* [THE PROBLEM] Please restate, word for word, the lines below that begin at the one with "match (partner s" and end at the one with "if n = 0 then s else compareTick (n - 1) s". Leave out all other lines.

(Stored data)
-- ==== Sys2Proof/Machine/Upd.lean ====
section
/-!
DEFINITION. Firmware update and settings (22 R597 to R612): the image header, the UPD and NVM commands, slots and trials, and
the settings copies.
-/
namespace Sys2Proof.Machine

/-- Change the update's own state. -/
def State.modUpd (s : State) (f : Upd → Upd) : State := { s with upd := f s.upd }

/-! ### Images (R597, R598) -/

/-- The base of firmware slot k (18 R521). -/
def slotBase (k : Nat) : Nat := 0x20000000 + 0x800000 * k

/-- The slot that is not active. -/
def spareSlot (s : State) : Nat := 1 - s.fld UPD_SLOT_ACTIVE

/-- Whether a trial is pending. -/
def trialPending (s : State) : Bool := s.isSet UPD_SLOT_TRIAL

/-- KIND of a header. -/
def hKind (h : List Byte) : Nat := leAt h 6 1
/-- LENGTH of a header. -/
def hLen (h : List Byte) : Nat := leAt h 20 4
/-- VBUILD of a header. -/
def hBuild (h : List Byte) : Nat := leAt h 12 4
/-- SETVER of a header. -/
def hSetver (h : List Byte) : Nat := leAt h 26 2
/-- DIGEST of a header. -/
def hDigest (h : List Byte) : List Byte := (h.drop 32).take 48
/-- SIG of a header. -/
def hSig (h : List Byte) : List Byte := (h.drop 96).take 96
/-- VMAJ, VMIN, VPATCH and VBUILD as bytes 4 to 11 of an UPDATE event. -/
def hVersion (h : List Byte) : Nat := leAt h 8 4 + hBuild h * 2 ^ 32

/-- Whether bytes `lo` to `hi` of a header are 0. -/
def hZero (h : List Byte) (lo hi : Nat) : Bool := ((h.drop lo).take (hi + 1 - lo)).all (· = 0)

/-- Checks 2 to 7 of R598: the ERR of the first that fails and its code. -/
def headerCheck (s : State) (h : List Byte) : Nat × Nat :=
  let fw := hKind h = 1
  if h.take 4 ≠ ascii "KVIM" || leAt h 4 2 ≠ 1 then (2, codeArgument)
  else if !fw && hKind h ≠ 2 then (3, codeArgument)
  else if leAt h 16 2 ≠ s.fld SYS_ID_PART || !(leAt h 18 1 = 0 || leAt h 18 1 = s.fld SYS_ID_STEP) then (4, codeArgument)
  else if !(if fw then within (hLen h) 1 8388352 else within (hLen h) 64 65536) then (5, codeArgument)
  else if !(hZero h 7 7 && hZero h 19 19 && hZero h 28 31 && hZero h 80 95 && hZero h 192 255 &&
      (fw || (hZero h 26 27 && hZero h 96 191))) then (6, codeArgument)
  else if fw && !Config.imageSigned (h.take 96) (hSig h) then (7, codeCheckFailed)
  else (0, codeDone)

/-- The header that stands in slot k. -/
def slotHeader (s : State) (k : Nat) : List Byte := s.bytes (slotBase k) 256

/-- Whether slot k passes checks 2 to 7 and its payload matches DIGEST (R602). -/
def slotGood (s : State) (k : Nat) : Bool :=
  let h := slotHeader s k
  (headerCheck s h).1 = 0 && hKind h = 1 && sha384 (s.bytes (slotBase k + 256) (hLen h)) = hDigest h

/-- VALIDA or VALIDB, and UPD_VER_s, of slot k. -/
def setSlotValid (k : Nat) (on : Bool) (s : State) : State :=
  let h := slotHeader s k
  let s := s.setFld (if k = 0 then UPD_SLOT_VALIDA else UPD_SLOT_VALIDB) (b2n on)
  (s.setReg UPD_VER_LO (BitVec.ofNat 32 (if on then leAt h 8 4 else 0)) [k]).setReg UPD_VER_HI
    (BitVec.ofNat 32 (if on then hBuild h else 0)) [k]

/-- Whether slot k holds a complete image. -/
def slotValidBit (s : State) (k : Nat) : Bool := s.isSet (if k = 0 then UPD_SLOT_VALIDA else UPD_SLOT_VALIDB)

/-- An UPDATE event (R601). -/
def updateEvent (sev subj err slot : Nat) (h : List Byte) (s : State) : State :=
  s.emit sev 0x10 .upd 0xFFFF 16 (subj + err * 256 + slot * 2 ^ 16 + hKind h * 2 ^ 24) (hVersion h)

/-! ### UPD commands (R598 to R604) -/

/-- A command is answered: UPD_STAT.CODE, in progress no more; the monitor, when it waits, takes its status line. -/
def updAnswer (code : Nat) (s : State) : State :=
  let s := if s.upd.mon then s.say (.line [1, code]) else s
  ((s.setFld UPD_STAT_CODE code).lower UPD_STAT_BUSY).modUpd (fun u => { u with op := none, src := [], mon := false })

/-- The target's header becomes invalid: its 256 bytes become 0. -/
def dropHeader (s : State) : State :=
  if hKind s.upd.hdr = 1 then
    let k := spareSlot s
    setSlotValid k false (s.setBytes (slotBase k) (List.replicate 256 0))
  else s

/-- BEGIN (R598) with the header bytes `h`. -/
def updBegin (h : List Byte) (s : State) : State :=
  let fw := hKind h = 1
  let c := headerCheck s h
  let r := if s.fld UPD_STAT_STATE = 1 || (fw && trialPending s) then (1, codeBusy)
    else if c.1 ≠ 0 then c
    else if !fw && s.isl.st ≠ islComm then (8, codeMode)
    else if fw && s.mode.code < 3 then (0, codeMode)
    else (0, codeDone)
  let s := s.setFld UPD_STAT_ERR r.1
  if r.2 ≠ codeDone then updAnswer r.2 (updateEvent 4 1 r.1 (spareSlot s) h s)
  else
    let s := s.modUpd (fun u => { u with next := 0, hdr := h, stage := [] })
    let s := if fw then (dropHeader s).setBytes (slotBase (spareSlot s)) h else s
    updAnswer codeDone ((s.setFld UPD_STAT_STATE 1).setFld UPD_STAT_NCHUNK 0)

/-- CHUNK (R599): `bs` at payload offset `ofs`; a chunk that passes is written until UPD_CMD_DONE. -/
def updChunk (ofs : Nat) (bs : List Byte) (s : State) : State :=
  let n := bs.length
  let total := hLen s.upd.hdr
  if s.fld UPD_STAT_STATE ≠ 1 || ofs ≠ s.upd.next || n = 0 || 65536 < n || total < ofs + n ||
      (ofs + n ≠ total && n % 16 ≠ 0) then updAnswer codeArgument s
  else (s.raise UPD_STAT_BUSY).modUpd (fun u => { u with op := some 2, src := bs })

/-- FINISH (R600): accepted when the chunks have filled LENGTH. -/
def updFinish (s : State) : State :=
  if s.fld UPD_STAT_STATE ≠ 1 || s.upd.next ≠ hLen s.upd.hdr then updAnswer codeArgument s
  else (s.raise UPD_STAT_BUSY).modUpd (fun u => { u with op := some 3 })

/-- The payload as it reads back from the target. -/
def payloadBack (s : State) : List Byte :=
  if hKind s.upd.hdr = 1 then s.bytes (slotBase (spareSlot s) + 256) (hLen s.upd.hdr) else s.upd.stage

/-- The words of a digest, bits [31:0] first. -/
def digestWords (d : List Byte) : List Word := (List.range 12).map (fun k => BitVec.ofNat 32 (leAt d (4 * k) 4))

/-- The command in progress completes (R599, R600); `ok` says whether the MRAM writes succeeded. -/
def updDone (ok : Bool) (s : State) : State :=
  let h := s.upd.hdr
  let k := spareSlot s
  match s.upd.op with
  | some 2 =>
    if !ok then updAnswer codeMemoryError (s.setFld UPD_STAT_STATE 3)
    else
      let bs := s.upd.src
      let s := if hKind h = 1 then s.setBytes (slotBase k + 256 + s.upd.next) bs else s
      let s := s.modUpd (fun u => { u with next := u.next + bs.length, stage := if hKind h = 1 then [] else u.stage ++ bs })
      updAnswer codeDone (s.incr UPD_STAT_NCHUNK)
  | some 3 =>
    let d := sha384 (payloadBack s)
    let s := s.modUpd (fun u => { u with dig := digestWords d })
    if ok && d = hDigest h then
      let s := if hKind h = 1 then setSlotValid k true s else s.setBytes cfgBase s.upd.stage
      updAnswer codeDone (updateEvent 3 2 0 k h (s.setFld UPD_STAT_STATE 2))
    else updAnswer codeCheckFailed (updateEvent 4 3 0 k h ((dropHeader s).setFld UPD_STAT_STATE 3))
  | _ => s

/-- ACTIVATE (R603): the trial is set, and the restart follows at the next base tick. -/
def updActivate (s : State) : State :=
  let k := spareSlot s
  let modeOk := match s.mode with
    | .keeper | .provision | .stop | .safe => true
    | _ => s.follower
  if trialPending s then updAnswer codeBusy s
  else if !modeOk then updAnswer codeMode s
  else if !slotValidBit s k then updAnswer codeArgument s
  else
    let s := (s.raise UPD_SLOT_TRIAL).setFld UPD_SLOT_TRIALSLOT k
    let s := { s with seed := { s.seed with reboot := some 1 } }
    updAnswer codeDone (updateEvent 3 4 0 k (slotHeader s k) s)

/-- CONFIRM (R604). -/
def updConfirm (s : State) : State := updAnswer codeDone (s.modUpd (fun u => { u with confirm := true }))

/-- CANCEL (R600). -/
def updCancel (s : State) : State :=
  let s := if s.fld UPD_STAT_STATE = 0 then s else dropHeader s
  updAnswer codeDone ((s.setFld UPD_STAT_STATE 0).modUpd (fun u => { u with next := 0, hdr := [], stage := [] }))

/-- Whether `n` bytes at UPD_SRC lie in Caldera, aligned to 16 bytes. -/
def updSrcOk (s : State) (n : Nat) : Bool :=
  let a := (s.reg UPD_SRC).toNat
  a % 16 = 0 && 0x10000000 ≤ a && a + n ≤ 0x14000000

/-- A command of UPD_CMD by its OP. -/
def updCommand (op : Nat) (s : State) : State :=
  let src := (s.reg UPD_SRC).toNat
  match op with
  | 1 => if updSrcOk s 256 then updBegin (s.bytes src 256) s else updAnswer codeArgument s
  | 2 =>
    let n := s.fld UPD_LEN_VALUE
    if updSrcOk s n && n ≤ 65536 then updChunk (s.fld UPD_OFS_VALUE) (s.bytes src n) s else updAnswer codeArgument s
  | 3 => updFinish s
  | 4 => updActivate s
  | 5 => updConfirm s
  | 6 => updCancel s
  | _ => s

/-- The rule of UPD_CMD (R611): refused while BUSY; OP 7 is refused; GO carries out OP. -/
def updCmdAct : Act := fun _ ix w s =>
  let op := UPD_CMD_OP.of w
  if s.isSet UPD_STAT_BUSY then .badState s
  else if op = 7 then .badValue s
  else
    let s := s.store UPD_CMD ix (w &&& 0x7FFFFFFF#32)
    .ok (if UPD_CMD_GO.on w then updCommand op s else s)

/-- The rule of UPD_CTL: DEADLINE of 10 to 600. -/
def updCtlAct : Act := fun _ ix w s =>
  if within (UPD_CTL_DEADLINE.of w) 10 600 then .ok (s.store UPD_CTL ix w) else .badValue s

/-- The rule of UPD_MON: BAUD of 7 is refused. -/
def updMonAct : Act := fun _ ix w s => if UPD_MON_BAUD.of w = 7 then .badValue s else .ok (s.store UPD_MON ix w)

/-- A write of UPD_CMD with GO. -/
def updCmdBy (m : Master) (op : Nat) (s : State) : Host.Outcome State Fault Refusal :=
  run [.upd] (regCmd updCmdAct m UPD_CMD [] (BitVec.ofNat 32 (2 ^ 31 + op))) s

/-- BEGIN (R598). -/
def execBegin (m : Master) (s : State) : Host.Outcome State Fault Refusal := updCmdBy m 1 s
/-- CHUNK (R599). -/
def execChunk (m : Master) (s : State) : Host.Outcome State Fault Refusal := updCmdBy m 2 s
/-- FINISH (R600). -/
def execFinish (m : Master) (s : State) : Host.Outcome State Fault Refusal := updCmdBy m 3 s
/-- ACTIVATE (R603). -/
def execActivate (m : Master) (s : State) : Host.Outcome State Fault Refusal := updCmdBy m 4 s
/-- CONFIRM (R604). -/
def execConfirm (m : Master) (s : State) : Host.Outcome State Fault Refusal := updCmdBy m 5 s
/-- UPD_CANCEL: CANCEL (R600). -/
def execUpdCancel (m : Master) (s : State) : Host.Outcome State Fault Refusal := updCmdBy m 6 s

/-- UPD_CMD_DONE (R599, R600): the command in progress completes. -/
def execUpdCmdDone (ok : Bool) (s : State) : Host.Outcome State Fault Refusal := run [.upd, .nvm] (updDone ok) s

...

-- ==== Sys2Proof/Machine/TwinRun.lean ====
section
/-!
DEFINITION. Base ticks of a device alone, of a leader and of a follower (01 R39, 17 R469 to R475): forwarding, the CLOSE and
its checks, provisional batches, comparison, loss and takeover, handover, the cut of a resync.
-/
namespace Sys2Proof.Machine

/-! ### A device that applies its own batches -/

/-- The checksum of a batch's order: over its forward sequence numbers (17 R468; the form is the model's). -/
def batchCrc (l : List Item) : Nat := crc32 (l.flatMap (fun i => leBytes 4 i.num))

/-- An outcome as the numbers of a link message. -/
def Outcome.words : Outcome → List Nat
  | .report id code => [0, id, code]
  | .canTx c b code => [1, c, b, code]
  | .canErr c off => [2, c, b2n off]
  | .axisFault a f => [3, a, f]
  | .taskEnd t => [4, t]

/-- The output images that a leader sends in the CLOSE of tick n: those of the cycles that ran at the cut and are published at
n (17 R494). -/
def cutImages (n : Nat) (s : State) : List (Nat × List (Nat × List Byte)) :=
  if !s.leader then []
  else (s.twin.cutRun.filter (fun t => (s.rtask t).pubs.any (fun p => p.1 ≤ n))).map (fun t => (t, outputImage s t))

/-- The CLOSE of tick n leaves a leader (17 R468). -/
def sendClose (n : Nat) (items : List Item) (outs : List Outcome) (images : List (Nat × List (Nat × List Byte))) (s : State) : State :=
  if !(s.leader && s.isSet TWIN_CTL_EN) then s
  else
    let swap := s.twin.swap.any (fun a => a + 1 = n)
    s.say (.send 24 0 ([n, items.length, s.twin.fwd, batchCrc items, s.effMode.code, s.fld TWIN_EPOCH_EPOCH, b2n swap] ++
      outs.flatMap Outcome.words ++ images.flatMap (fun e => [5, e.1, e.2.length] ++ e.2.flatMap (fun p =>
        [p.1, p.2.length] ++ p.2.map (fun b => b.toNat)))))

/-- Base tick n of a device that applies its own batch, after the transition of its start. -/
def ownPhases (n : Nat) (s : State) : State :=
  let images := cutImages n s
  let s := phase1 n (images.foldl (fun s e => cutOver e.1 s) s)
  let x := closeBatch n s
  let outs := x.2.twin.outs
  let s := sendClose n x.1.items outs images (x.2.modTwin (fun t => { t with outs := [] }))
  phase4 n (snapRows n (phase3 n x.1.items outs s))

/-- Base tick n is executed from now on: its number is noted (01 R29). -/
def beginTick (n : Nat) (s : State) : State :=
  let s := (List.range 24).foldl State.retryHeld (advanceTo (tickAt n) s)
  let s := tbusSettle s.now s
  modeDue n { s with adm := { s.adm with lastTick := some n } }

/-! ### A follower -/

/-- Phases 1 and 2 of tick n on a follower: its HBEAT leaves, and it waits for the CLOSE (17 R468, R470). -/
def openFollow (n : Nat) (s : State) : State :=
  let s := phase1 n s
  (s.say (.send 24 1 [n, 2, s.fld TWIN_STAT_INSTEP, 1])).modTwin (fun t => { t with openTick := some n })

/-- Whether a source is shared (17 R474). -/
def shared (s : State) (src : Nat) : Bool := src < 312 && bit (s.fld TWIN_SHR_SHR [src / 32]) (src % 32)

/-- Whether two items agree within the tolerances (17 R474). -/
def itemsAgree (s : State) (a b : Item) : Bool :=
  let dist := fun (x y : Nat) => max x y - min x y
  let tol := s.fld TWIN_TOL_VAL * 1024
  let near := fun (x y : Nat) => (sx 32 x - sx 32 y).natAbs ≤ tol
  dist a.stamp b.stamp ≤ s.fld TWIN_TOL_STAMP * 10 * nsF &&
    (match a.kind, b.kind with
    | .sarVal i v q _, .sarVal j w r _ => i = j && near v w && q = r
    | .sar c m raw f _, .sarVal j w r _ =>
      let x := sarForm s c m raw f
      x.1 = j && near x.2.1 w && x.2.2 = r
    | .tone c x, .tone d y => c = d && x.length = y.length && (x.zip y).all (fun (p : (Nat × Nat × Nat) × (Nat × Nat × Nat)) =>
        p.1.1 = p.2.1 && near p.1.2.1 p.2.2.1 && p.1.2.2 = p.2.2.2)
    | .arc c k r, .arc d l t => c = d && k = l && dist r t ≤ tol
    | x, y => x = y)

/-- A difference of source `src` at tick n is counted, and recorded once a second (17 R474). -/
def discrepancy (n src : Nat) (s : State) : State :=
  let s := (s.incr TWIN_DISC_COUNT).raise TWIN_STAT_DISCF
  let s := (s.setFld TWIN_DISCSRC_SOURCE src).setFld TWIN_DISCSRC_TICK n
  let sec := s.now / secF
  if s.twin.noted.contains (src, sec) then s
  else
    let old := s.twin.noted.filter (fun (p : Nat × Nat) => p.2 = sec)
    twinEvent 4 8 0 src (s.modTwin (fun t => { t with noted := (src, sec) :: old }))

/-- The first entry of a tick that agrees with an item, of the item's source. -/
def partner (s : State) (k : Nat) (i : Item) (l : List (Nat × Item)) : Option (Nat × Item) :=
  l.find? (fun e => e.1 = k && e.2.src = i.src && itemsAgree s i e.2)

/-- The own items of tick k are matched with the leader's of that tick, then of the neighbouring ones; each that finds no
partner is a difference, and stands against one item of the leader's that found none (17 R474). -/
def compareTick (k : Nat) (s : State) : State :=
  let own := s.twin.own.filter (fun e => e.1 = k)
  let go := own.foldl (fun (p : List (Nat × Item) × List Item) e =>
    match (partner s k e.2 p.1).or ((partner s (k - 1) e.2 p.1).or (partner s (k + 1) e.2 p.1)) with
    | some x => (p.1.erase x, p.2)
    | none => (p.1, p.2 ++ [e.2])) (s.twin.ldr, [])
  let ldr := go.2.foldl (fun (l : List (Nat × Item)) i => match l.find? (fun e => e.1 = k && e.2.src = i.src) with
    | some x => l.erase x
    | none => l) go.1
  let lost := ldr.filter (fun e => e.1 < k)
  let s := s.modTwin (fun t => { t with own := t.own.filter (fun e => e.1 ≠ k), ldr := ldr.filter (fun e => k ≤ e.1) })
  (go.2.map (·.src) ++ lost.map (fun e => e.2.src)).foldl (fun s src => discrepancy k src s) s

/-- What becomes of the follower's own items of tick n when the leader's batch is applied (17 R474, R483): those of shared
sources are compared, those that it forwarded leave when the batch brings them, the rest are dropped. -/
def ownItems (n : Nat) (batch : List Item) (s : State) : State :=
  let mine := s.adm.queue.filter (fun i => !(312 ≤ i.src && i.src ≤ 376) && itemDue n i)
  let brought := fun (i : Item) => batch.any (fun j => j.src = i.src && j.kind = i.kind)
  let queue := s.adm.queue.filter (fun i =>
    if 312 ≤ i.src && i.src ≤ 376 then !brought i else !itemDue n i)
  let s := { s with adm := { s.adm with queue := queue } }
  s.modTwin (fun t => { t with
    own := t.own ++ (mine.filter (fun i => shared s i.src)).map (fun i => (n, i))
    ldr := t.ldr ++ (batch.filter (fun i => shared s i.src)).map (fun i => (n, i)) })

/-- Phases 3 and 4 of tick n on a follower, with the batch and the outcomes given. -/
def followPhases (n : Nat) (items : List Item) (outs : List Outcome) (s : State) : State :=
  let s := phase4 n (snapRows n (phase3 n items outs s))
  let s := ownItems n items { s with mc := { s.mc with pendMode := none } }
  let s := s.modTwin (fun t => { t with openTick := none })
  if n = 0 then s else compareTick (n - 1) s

* [ANSWER FOR THIS EXERCISE]
    match (partner s k e.2 p.1).or ((partner s (k - 1) e.2 p.1).or (partner s (k + 1) e.2 p.1)) with
    | some x => (p.1.erase x, p.2)
    | none => (p.1, p.2 ++ [e.2])) (s.twin.ldr, [])
  let ldr := go.2.foldl (fun (l : List (Nat × Item)) i => match l.find? (fun e => e.1 = k && e.2.src = i.src) with
    | some x => l.erase x
    | none => l) go.1
  let lost := ldr.filter (fun e => e.1 < k)
  let s := s.modTwin (fun t => { t with own := t.own.filter (fun e => e.1 ≠ k), ldr := ldr.filter (fun e => k ≤ e.1) })
  (go.2.map (·.src) ++ lost.map (fun e => e.2.src)).foldl (fun s src => discrepancy k src s) s

/-- What becomes of the follower's own items of tick n when the leader's batch is applied (17 R474, R483): those of shared
sources are compared, those that it forwarded leave when the batch brings them, the rest are dropped. -/
def ownItems (n : Nat) (batch : List Item) (s : State) : State :=
  let mine := s.adm.queue.filter (fun i => !(312 ≤ i.src && i.src ≤ 376) && itemDue n i)
  let brought := fun (i : Item) => batch.any (fun j => j.src = i.src && j.kind = i.kind)
  let queue := s.adm.queue.filter (fun i =>
    if 312 ≤ i.src && i.src ≤ 376 then !brought i else !itemDue n i)
  let s := { s with adm := { s.adm with queue := queue } }
  s.modTwin (fun t => { t with
    own := t.own ++ (mine.filter (fun i => shared s i.src)).map (fun i => (n, i))
    ldr := t.ldr ++ (batch.filter (fun i => shared s i.src)).map (fun i => (n, i)) })

/-- Phases 3 and 4 of tick n on a follower, with the batch and the outcomes given. -/
def followPhases (n : Nat) (items : List Item) (outs : List Outcome) (s : State) : State :=
  let s := phase4 n (snapRows n (phase3 n items outs s))
  let s := ownItems n items { s with mc := { s.mc with pendMode := none } }
  let s := s.modTwin (fun t => { t with openTick := none })
  if n = 0 then s else compareTick (n - 1) s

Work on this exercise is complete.